Tea and coffee will be available between 1.30pm and 4.00pm; discussion will begin at 2.00pm.

The Society for Renaissance Studies’ Lecture 2024 will take the form of a discussion between leading scholars. Addressing religious life in early modern Wales, conversations will focus on the poetry of George Herbert (1593-1633) and Henry Vaughan (1621-1695) and also consider clashes and coexistence between Catholicism and Protestantism.

Some of the most significant devotional poetry of the seventeenth century was written by Anglo Welsh authors. Educated at Llangattock near Crickhowell and Oxford, Henry Vaughan was born into a family that had connections with prominent Catholic and Protestant Welsh families. A poet, translator and writer of devotional prose, Vaughan supported the royalist cause during the civil war but he lived a broadly private life. His poetry was influenced by another Anglo Welsh poet, George Herbert.

In the late seventeenth century, the reception of Herbert’s poetry became entangled with the various political revolutions. Religious and political tensions were factors in the outbreak of civil war in 1642 yet the Protestant Herbert’s religious poetry spanned political and religious divisions. The non-conformist Richard Baxter (1615-1691) observed that Herbert’s most famous collection, The Temple (1633), combined ‘heaven work’ and ‘heart work’. We will ask what gave these intimate and personal poems such a sense of universality and explore how they reached larger and later audiences through being set to (and influencing) music.

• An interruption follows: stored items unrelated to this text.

/-! ### What the statements assume can be met

One theorem per statement; each pair of parentheses is a clause, with its state and operands. -/

theorem plans_img1 : img1.plans = List.replicate 4 [plan1] ∧ img1.pickmap = List.replicate 4 [0] := by decide +kernel

theorem planOf_img1 (c p : Nat) (h : c < 4) : planOf img1 c p = plan1 := by
  unfold planOf planNo
  rw [plans_img1.1, plans_img1.2]
  match c, h with
  | 0, _ | 1, _ | 2, _ | 3, _ => simp [Nat.mod_one]

theorem bgSum_img1 (c cls p n : Nat) (h : c < 4) : bgSum img1 c cls p n = n * bgLen img1 0 cls 0 := by
  have e : ∀ q, bgLen img1 c cls q = bgLen img1 0 cls 0 := fun q => by simp [bgLen, planOf_img1 _ _ h, planOf_img1 0 0]
  unfold bgSum
  simp only [e]
  induction n with
  | zero => simp
  | succ n ih => rw [List.range_succ, List.foldl_append, ih]; simp [Nat.succ_mul]

theorem gate_img1 : gateOk img1 = true := by simp [gateOk, planOf_img1]

theorem spacing_img1 : spacingOk img1 = true := by
  have e : (spacing plan1).2.2 ≤ 2092 ∧ (spacing plan1).2.1 + (spacing plan1).1 ≤ 2092 := by decide +kernel
  simp [spacingOk, planOf_img1, e]

theorem capacity_img1 : capacityOk img1 = true := by
  have z : ∀ c, c < 4 → img1.telem.getD c 0 = 0 := by decide +kernel
  have e : 1000 ≤ 4096 * bgLen img1 0 1 0 ∧ 2048 ≤ 64 * bgLen img1 0 2 0 ∧ 1024 ≤ 64 * bgLen img1 0 3 0 := by
    simp only [bgLen, planOf_img1 0 0 (by decide)]; decide +kernel
  unfold capacityOk
  rw [List.all_eq_true]
  intro c h
  have h := List.mem_range.1 h
  simp [bgSum_img1, h, e, -List.getD_eq_getElem?_getD, z c h]

theorem plansOk_img1 : plansOk img1 = true := by
  unfold plansOk
  rw [plans_img1.1, plans_img1.2]
  decide +kernel

theorem sections_img1 : img1.sections = dir1 ∧ img1.ilen = 0x5100 := by decide +kernel

theorem sectionsOk_img1 : sectionsOk img1 = true ∧ codeOk img1 = true := by
  have c : img1.codelen.all (· ≤ 8192) = true := by decide +kernel
  unfold sectionsOk codeOk
  rw [sections_img1.1, sections_img1.2, c]
  decide +kernel

theorem samples_img1 : samplesOk img1 = true := by
  have p : img1.splans = [] ∧ img1.adcseq = [] := by decide +kernel
  simp [samplesOk, sequenceOk, p]

/-- `img1` passes every check of Table 5-6 once its signature verifies. -/
theorem verified_img1 (h : Config.sigOk img1.sig img1.signed = true) : verifyCause signed 1 img1 = 0 := by
  unfold verifyCause
  rw [h, gate_img1, spacing_img1, capacity_img1, plansOk_img1, sectionsOk_img1.1, sectionsOk_img1.2, samples_img1]
  decide +kernel

theorem witness_every_step_keeps_the_invariant :
    (let s : State := { woven with pending := [.angleZeroMark] }; s.Inv ∧ ∃ t, step s = .next t) := ⟨by decide +kernel, _, rfl⟩

theorem witness_reserved_pages : (let a : Nat := 0x3F000; hasHeader (pageOf a) = false ∧ (pageOf a < 0x80 ∨ 0xC0 ≤ pageOf a) ∧ pageOf a ≠ 0xC ∧ pageOf a ≠ 0xD) ∧
    (let a : Nat := 0xC0000; hasHeader (pageOf a) = false ∧ (pageOf a < 0x80 ∨ 0xC0 ≤ pageOf a) ∧ pageOf a ≠ 0xC ∧ pageOf a ≠ 0xD) := by decide +kernel

theorem witness_page_error_captures :
    (let a : Nat := 0x40FFC; let cause : Nat := 15; live.Inv ∧ hasHeader (pageOf a) = true ∧ cause < 16 ∧ isF (pageOf a) = true ∧ live.link.up = true ∧
      live.link.selvHolding = none) ∧
    (let a : Nat := 0x14064; let cause : Nat := 3; live.Inv ∧ hasHeader (pageOf a) = true ∧ cause < 16 ∧ isF (pageOf a) = false) := by decide +kernel

theorem witness_edge_sources_become_pending :
    (let s : State := (live.put (pendBit 255) 1).put (activeBit 255) 1; s.Inv ∧ edgeSource 255 = true ∧ s.flag (pendBit 255) = true ∧
      s.flag (activeBit 255) = true ∧ s.get (INTC_0_SRCCFG_TARGET 255) < 2) := by decide +kernel

theorem witness_yield_in_single_unit_mode :
    (live.Inv ∧ live.weave.mode.testBit 0 = false) ∧
    (let s : State := { ((live.put SHUTTLE_F_STAT_SHUT 0).put SHUTTLE_F_STAT_YIELD 1).put (RING_TWSTAT_STATE 6) 5 with permit.timing := true }
     s.Inv ∧ s.permit.timing = true ∧ s.flag SHUTTLE_F_STAT_SHUT = false ∧ canYield s = true) := by decide +kernel

theorem witness_startup_and_reset_of_the_h_die :
    (let s : State := st .off .off false; s.Inv ∧ s.pwr.h = .off) ∧
    (let s : State := { st .hold .off false with pwr.perst := false }; s.Inv ∧ s.pwr.h = .hold) ∧
    (let s : State := st .boot .off false; s.Inv ∧ s.pwr.h = .boot ∧ s.pwr.restarting = false) ∧
    (let s : State := live.put HOSTIF_STAT_PCIEUP 1; s.Inv ∧ s.flag HOSTIF_STAT_PCIEUP = true) ∧
    (let s : State := live; s.Inv ∧ s.pwr.h = .run ∧ s.flag HOSTIF_STAT_PCIEUP = false) ∧
    (let s : State := live; s.Inv ∧ s.pwr.h ≠ .off) ∧
    (let s : State := live; s.Inv ∧ s.pwr.h ≠ .off) :=
  by refine ⟨?_, ?_, ?_, ?_, ?_, ?_, ?_⟩ <;> decide +kernel

theorem witness_startup_and_losses_of_the_f_die :
    (let s : State := st .run .off false; s.Inv ∧ s.pwr.f = .off) ∧
    (let s : State := st .run .hold false; s.Inv ∧ s.pwr.f = .hold) ∧
    (let s : State := st .run .boot false; s.Inv ∧ s.pwr.f = .boot ∧ s.flag CLOCK_STAT_FAILED = false ∧ s.get CLOCK_STAT_N < 47) ∧
    (let s : State := (st .run .boot false).put CLOCK_STAT_N 47; s.Inv ∧ s.pwr.f = .boot ∧ s.flag CLOCK_STAT_FAILED = false ∧ s.get CLOCK_STAT_N = 47) ∧
    (let s : State := st .run .boot false; s.Inv ∧ s.pwr.f = .boot ∧ s.flag CLOCK_STAT_FAILED = false ∧ s.get CLOCK_STAT_TRIES < 2) ∧
    (let s : State := (st .run .boot false).put CLOCK_STAT_TRIES 2; s.Inv ∧ s.pwr.f = .boot ∧ s.flag CLOCK_STAT_FAILED = false ∧
    s.get CLOCK_STAT_TRIES = 2) ∧
    (let s : State := (st .run .boot false).put CLOCK_STAT_N 48; s.Inv ∧ s.pwr.f = .boot ∧ s.flag CLOCK_STAT_FAILED = false ∧ s.get CLOCK_STAT_N = 48) ∧
    (let s : State := live; s.Inv ∧ s.pwr.f ≠ .off ∧ s.svc.held = []) ∧
    (let s : State := live; let prot : Bool := true; s.Inv ∧ s.pwr.f = .run) ∧
    (let s : State := live.put ⟨CLOCK_SDLOCK_LANE.addr, 5, 1⟩ 1; let lane : Nat := 5; s.Inv ∧ lane < 6 ∧
    s.flag ⟨CLOCK_SDLOCK_LANE.addr, lane, 1⟩ = true) ∧
    (let s : State := live; let fside : Bool := true; s.Inv ∧ s.link.up = true ∧ s.svc.held = [] ∧ (dirTo (!fside) s).rx0 = true ∧
    (dirTo (!fside) s).rx1 = true) :=
  by refine ⟨?_, ?_, ?_, ?_, ?_, ?_, ?_, ?_, ?_, ?_, ?_⟩ <;> decide +kernel

theorem witness_frames_in_sequence :
    (let s : State := live; let ch : Nat := 1; let addr : Nat := 0x40040; let tag : Nat := 3; let count : Nat := 1; let agent : Nat := 0; s.Inv ∧
    s.link.up = true ∧ ch < 2 ∧ s.link.hf.rx ch = true ∧ s.link.hf.held = [] ∧ s.svc.held = []) ∧
    (let s : State := live; let ch : Nat := 0; let addr : Nat := 0x40040; let data : List Word := [1]; s.Inv ∧ s.link.up = true ∧ ch < 2 ∧
    s.link.hf.rx ch = true ∧ s.link.hf.held = [] ∧ s.svc.held = [] ∧ addr ≠ DEVICE_SELV_REQ_GO.addr) ∧
    (let s : State := live; let ch : Nat := 1; let addr : Nat := 0x72040; let data : List Word := [5]; s.Inv ∧ s.link.up = true ∧ ch < 2 ∧
    s.link.hf.rx ch = true ∧ s.link.hf.held = [] ∧ s.svc.held = []) ∧
    (let s : State := live; let ch : Nat := 0; let off : Nat := 16; let len : Nat := 16; let xfer : Nat := 0; let data : List Byte := [1, 2]; s.Inv ∧
    s.link.up = true ∧ ch < 2 ∧ s.link.hf.rx ch = true ∧ s.link.hf.held = [] ∧ s.svc.held = [] ∧ off + (data.take len).length ≤ 524288) ∧
    (let s : State := live; let ch : Nat := 0; let e : Event := ⟨5, 19, 0, 1, 7⟩; s.Inv ∧ s.link.up = true ∧ ch < 2 ∧ s.link.fh.rx ch = true ∧
    s.link.fh.held = [] ∧ s.svc.held = [] ∧ e.code ≠ 0xFF00 ∧ e.code ≠ 0xFF01 ∧ e.source < 256) ∧
    (let s : State := { live with selv.busy := some 9 }; let ch : Nat := 1; let req : Nat := 9; let frag : Nat := 2; let flags : Nat := 0; let length : Nat := 3; let data : List Byte := [7, 8, 9]; s.Inv ∧
    s.link.up = true ∧ ch < 2 ∧ s.link.fh.rx ch = true ∧ s.link.fh.held = [] ∧ s.svc.held = [] ∧ s.selv.busy = some req ∧ flags % 2 = 0) ∧
    (let s : State := { live with link.reads := [⟨4, 0x40040, 1, .pcie 7⟩], link.gathers := [⟨7, [(0x40040, none)]⟩] }; let ch : Nat := 0; let addr : Nat := 0x40040; let tag : Nat := 4; let data : List Word := [0xABCD]; let k : Nat := 7; s.Inv ∧
    s.link.up = true ∧ ch < 2 ∧ s.link.fh.rx ch = true ∧ s.link.fh.held = [] ∧ s.svc.held = [] ∧ s.link.reads = [⟨tag, addr, 1, .pcie k⟩] ∧
    s.link.gathers = [⟨k, [(addr, none)]⟩] ∧ k < 256) :=
  by refine ⟨?_, ?_, ?_, ?_, ?_, ?_, ?_⟩ <;> decide +kernel

theorem witness_keepalives_and_replay :
    (let s : State := live; let ch : Nat := 0; let ack : Nat := 0; let bits : Nat := 24; s.Inv ∧ s.link.up = true ∧ ch < 2 ∧ s.link.fh.rx ch = true ∧
    s.svc.held = [] ∧ bits % 2 = 0) ∧
    (let s : State := { live with link.fh := { Dir.reset with rx0 := true, held := [⟨3, .readRsp 0 0 0 []⟩], late0 := some 3 } }; let toH : Bool := true; s.Inv ∧
    s.link.up = true ∧ (dirTo toH s).asked = 0 ∧ gapSeen (dirTo toH s) = true) ∧
    (let s : State := { live with link.fh := { Dir.reset with rx0 := true, rx1 := true, held := [⟨3, .readRsp 0 0 0 []⟩] } }; let toH : Bool := true; s.Inv ∧
    s.link.up = true ∧ (dirTo toH s).asked = 0 ∧ (dirTo toH s).held.isEmpty = false) ∧
    (let s : State := { live with link.fh := { Dir.reset with asked := 3 } }; let toH : Bool := true; s.Inv ∧ s.link.up = true ∧
    1 ≤ (dirTo toH s).asked ∧ (dirTo toH s).asked ≤ 3 ∧ s.svc.held = []) ∧
    (let s : State := { live with link.fh := { Dir.reset with asked := 4 } }; let toH : Bool := true; s.Inv ∧ s.link.up = true ∧
    4 ≤ (dirTo toH s).asked ∧ s.svc.held = []) ∧
    (let s : State := live; let fromH : Bool := false; s.Inv ∧ s.link.up = true) ∧
    (let s : State := { live with link.hf := { Dir.reset with rx0 := true, rx1 := true, lastBits := 6, queue := [.postedWr 0x40040 [1]] } }; let fromH : Bool := true; let d : Nat := 7; let p : Payload := .postedWr 0x40040 [1]; let q : List Payload := []; s.Inv ∧
    s.link.up = true ∧ (dirTo (!fromH) s).urgent = none ∧ statusBits fromH s = (dirTo (!fromH) s).lastBits ∧ (dirTo (!fromH) s).bulkQ = [] ∧
    (dirTo (!fromH) s).marks = [] ∧ (dirTo (!fromH) s).replay = [] ∧ (dirTo (!fromH) s).queue = p :: q ∧ sequenced p = true ∧
    (fromH && !s.link.soon.isEmpty) = false) :=
  by refine ⟨?_, ?_, ?_, ?_, ?_, ?_, ?_⟩ <;> decide +kernel

theorem witness_channels_link_and_time_marks :
    (let s : State := { live with link.fh.bad1 := [5, 99999] }; let ch : Nat := 1; let dt : Nat := 10; let bytes : List Byte := [1, 2]; s.Inv ∧
    ch < 2 ∧ s.link.fh.rx ch = true ∧ intactFrame bytes = false ∧ (((s.link.fh.bad ch).map (· + dt)).filter (· ≤ 100000)).length < 7 ∧
    s.svc.held = []) ∧
    (let s : State := { live with link.fh.bad1 := [1, 2, 3, 4, 5, 6, 7] }; let ch : Nat := 1; let dt : Nat := 10; let bytes : List Byte := [1, 2]; s.Inv ∧
    ch < 2 ∧ s.link.up = true ∧ s.link.fh.rx0 = true ∧ s.link.fh.rx1 = true ∧ intactFrame bytes = false ∧
    (((s.link.fh.bad ch).map (· + dt)).filter (· ≤ 100000)).length = 7 ∧ s.svc.held = []) ∧
    (let s : State := live; let toH : Bool := true; let ch : Nat := 1; s.Inv ∧ s.link.up = true ∧ ch < 2 ∧ (dirTo toH s).rx0 = true ∧
    (dirTo toH s).rx1 = true ∧ s.svc.held = []) ∧
    (let s : State := { live with link.fh := { Dir.reset with rx0 := true } }; let toH : Bool := true; let ch : Nat := 1; s.Inv ∧ s.link.up = true ∧
    ch < 2 ∧ (dirTo toH s).rx ch = false) ∧
    (let s : State := { st .run .boot false with link.backlog := [⟨5, 19, 0, 1, 7⟩] }; let hf : Nat := 1; let fh : Nat := 3; s.Inv ∧
    s.link.up = false ∧ (s.pwr.h = .run ∨ s.pwr.h = .boot) ∧ (s.pwr.f = .run ∨ s.pwr.f = .boot) ∧ s.svc.held = [] ∧ hf % 4 ≠ 0 ∧ fh % 4 ≠ 0 ∧
    s.link.flost = []) ∧
    (let s : State := (st .run .run false).put SAFETY_STAT_BLOCK 1; s.Inv ∧ s.link.up = false ∧ s.pwr.h = .run) ∧
    (let s : State := { live with link.reads := [⟨4, 0x40040, 1, .pcie 7⟩], link.gathers := [⟨7, [(0x40040, none)]⟩] }; let tag : Nat := 4; let k : Nat := 7; let addr : Nat := 0x40040; s.Inv ∧
    s.link.reads = [⟨tag, addr, 1, .pcie k⟩] ∧ s.link.gathers = [⟨k, [(addr, none)]⟩] ∧ k < 256 ∧ s.svc.held = []) ∧
    (let s : State := live; let toH : Bool := true; let ch : Nat := 0; let next : Nat := 0; let stamp : Stamp := 9; let sec : Nat := 3; let frac : Nat := 4; let trigger : Nat := 0; let mark : Nat := 65537; let lc : Nat := 5; let dt : Nat := 6; s.Inv ∧
    s.link.up = true ∧ ch < 2 ∧ (dirTo toH s).rx ch = true ∧ (dirTo toH s).markRx ≠ some (mark % 65536)) ∧
    (let s : State := { live with link.hf.markRx := some 1 }; let ch : Nat := 1; let next : Nat := 0; let stamp : Stamp := 9; let sec : Nat := 3; let frac : Nat := 4; let trigger : Nat := 0; let mark : Nat := 65537; let lc : Nat := 5; let dt : Nat := 6; s.Inv ∧
    s.link.up = true ∧ ch < 2 ∧ s.link.hf.rx ch = true ∧ next % 65536 = s.link.hf.e % 65536 ∧ s.link.hf.markRx = some (mark % 65536)) ∧
    (let s : State := live; let rt : Nat := 2700; let ta : Nat := 60; s.Inv ∧ s.link.up = true) :=
  by refine ⟨?_, ?_, ?_, ?_, ?_, ?_, ?_, ?_, ?_, ?_⟩ <;> decide +kernel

Such seemingly universal devotional poetry nevertheless unfolded against a backdrop of religious division in Wales in the wake of ongoing reform. Catholics were treated with suspicion in Protestant England and Wales, where they had restrictions placed on them and risked being sentenced to death. Catholics needed to practice their faith in secret chapels such as the one in the attic of the Gunter Mansion, Abergavenny, and the symbols of religious devotion could be seen in everyday objects found in the home. Yet such secrecy wasn’t always necessary: when Edward Vaughan found himself in dispute over land with his sister-in-law, Dame Katherine, some of the highest courts in the land supported his Catholic opponent – a factor that might have influenced the abolishing of the Court of the Star Chamber in the lead up to civil war. We will consider the ways in which Catholics and Protestants lived alongside each other, exploring how homes and other spaces were used for worship and whether the story of the Reformation in Wales was always one of conflict.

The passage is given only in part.